Data items:
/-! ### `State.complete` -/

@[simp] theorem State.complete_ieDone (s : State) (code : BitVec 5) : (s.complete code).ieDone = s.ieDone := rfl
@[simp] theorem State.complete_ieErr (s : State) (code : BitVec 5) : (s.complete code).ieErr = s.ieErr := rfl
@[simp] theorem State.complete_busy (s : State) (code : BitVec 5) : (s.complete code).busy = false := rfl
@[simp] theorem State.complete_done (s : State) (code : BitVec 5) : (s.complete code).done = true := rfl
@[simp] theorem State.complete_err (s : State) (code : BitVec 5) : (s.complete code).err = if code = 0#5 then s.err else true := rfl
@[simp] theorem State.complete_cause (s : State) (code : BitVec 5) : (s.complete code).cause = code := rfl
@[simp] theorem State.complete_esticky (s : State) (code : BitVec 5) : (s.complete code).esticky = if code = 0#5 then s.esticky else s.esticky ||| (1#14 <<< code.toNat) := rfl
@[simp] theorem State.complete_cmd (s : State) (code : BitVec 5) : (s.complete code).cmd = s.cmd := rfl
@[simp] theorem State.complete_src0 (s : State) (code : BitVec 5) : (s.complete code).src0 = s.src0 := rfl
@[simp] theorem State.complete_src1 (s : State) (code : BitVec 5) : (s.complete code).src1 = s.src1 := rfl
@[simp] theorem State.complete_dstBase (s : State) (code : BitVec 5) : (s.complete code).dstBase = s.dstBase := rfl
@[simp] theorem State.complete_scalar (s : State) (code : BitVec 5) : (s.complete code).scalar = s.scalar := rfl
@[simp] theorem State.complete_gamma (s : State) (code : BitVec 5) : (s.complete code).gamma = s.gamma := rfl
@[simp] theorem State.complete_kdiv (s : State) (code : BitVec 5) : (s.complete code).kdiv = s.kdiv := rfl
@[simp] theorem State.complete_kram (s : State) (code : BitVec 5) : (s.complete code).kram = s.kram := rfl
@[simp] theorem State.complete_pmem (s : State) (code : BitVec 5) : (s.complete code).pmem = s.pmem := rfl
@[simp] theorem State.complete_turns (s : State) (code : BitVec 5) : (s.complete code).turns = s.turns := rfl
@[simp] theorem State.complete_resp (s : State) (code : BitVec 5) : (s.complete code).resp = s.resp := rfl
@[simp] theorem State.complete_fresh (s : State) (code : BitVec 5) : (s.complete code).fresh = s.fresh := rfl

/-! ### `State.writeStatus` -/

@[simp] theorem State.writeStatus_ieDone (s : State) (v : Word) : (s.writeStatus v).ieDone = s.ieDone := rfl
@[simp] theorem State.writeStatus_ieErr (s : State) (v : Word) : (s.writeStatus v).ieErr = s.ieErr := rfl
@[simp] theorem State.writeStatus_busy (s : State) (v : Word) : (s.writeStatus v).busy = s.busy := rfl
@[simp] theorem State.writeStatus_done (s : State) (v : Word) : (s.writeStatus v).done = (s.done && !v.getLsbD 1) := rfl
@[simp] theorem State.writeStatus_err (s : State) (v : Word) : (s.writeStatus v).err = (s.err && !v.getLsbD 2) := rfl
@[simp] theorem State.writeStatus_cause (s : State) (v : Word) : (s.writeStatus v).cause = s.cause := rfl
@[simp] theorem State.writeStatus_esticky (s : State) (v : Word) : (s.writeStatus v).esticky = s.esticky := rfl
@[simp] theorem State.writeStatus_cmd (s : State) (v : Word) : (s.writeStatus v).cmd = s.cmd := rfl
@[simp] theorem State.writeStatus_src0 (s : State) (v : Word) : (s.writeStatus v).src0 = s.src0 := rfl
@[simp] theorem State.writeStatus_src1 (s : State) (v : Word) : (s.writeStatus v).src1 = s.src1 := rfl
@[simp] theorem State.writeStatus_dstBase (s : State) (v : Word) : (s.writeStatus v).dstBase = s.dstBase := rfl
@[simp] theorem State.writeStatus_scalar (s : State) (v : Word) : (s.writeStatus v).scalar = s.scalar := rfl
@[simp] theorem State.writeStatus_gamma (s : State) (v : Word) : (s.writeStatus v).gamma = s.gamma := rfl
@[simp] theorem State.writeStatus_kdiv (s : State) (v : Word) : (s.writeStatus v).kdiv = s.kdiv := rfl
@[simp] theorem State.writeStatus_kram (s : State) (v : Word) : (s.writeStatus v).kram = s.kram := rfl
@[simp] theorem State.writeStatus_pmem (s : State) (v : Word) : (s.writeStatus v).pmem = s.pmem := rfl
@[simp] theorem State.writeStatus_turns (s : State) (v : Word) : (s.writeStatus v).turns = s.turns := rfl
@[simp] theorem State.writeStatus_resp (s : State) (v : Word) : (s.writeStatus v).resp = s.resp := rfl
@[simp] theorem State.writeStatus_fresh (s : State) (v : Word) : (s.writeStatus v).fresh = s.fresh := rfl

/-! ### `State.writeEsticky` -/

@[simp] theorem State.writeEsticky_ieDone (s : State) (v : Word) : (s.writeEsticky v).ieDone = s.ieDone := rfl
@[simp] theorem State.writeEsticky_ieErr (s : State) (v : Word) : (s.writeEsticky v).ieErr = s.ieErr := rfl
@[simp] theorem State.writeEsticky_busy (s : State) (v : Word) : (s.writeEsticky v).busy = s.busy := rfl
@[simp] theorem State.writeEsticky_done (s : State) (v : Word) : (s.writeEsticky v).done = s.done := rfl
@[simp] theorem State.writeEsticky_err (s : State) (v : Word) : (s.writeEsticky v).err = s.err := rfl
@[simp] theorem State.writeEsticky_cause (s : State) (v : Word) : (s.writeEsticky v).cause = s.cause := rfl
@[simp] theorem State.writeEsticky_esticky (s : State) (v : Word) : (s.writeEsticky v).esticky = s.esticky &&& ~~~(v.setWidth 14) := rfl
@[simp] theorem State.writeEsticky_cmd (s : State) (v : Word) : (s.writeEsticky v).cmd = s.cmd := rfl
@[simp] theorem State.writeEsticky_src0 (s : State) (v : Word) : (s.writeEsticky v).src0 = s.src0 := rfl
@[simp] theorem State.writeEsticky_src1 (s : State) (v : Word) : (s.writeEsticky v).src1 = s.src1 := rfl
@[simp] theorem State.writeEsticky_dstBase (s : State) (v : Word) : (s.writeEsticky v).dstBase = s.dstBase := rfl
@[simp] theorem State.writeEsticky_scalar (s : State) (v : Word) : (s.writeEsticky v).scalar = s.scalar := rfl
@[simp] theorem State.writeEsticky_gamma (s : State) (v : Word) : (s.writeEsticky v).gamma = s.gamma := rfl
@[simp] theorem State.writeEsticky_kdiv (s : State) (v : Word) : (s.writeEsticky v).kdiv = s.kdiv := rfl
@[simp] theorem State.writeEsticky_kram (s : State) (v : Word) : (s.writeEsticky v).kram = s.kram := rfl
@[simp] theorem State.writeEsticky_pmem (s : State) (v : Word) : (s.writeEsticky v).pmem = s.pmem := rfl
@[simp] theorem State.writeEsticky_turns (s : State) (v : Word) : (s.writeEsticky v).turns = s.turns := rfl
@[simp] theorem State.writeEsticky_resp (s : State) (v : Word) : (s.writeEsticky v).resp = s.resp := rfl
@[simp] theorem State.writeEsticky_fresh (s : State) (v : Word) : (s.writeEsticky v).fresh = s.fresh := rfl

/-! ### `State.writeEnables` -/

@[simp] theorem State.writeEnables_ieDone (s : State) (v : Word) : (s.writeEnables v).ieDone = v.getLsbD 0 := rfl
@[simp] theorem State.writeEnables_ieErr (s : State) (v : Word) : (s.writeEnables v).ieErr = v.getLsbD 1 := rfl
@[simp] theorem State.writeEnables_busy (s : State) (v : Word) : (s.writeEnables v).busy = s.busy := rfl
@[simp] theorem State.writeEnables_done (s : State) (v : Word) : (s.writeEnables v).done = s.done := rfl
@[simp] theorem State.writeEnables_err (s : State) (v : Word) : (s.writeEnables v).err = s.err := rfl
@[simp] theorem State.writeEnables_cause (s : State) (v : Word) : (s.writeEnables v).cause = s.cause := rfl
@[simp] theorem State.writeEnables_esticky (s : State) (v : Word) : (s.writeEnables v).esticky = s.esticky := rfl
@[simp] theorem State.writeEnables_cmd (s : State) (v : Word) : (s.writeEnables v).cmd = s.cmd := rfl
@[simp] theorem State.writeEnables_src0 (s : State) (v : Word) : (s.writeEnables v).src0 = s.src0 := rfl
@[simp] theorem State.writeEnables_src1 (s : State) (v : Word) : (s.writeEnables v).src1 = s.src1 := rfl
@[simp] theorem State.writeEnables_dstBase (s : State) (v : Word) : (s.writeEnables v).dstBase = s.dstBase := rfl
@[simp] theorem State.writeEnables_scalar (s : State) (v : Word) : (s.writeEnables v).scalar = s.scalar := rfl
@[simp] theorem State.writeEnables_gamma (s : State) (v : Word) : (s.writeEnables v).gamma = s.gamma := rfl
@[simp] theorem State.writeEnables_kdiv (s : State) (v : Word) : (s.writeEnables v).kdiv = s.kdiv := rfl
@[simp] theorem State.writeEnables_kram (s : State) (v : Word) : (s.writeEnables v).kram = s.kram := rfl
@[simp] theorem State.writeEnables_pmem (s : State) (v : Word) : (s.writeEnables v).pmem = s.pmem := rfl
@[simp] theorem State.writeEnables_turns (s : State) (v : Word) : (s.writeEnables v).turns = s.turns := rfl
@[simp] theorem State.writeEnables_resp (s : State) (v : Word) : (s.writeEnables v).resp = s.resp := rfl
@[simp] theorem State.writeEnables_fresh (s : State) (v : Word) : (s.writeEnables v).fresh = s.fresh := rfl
--
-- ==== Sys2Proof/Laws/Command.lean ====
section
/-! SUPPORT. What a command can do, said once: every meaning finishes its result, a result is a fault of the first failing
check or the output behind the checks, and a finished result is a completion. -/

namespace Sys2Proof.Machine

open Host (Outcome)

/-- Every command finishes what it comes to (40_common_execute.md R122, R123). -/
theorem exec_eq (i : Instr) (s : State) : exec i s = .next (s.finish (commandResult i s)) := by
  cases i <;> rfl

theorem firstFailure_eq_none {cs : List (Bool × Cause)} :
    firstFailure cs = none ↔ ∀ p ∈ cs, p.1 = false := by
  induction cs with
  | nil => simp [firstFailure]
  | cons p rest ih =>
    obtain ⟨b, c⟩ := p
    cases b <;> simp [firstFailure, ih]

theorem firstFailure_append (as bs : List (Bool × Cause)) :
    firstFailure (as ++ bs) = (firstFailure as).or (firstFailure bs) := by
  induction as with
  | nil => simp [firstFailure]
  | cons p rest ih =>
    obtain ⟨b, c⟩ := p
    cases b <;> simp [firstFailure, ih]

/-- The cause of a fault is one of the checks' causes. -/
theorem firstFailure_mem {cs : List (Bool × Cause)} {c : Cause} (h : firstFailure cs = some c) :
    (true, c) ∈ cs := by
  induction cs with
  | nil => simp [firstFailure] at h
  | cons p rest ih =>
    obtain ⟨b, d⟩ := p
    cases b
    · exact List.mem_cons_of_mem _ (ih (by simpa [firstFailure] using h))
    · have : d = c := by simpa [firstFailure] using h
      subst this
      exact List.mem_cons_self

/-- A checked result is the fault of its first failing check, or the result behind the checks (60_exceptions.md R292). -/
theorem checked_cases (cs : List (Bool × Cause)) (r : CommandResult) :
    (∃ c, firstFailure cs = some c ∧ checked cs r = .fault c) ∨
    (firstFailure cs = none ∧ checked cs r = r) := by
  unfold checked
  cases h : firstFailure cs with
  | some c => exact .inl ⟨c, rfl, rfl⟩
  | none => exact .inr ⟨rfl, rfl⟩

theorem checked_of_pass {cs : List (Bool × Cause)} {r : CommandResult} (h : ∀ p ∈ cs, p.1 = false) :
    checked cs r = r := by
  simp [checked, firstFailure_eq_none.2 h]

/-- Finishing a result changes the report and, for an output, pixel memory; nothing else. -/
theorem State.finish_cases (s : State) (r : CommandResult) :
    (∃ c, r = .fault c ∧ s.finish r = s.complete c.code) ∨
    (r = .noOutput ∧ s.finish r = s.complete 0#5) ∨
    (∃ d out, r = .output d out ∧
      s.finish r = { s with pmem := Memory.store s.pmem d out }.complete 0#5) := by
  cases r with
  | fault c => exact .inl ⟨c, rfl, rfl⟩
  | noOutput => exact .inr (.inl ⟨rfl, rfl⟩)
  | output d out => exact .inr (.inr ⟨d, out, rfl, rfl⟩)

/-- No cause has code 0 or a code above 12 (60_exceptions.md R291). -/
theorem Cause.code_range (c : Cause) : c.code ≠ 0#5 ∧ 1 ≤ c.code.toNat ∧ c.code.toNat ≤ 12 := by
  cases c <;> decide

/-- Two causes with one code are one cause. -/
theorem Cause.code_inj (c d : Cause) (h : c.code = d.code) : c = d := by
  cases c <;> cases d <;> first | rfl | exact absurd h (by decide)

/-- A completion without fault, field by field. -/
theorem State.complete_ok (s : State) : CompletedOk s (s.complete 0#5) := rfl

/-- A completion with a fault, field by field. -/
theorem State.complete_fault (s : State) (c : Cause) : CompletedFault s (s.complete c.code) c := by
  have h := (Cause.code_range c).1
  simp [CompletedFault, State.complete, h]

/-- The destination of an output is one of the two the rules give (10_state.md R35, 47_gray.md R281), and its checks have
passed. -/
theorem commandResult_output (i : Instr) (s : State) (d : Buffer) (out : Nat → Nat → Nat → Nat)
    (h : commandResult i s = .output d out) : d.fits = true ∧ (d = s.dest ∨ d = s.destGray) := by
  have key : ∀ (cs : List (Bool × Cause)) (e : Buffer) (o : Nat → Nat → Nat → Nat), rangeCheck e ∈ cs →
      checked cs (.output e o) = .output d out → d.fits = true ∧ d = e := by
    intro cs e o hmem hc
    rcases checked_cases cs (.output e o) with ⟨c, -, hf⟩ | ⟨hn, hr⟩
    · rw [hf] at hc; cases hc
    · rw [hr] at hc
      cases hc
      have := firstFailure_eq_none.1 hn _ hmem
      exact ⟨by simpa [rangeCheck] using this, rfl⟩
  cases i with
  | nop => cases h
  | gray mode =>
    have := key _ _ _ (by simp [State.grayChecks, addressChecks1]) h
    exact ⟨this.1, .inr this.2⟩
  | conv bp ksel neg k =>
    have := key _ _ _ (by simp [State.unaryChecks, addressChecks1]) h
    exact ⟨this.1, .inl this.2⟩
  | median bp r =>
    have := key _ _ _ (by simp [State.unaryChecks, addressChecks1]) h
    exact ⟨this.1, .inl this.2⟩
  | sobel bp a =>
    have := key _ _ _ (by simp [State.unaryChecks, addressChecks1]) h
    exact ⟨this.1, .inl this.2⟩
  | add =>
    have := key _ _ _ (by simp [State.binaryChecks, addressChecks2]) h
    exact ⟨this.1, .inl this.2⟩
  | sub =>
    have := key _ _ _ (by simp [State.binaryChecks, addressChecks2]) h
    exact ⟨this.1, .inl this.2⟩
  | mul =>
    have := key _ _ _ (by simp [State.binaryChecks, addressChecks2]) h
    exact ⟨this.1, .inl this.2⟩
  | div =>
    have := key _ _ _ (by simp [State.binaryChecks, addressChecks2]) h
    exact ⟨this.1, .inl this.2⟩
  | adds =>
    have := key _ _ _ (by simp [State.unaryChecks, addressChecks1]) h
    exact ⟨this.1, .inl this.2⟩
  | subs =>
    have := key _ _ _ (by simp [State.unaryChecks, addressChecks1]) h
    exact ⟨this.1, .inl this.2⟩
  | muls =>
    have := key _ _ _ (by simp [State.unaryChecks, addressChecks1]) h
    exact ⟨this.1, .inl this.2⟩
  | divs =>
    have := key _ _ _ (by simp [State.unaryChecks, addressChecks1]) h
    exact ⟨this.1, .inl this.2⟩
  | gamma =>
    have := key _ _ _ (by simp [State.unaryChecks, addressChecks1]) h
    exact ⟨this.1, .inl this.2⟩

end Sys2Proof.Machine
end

▶ _Exercise prompt_: From the entries above, write out only the lines starting at the line that holds "(s.writeStatus v).cause = s.cause := rfl" and ending at the line that holds "(s.writeStatus v).scalar = s.scalar := rfl", keeping both and matching them exactly.

▶ _The completed task_:
@[simp] theorem State.writeStatus_cause (s : State) (v : Word) : (s.writeStatus v).cause = s.cause := rfl
@[simp] theorem State.writeStatus_esticky (s : State) (v : Word) : (s.writeStatus v).esticky = s.esticky := rfl
@[simp] theorem State.writeStatus_cmd (s : State) (v : Word) : (s.writeStatus v).cmd = s.cmd := rfl
@[simp] theorem State.writeStatus_src0 (s : State) (v : Word) : (s.writeStatus v).src0 = s.src0 := rfl
@[simp] theorem State.writeStatus_src1 (s : State) (v : Word) : (s.writeStatus v).src1 = s.src1 := rfl
@[simp] theorem State.writeStatus_dstBase (s : State) (v : Word) : (s.writeStatus v).dstBase = s.dstBase := rfl
@[simp] theorem State.writeStatus_scalar (s : State) (v : Word) : (s.writeStatus v).scalar = s.scalar := rfl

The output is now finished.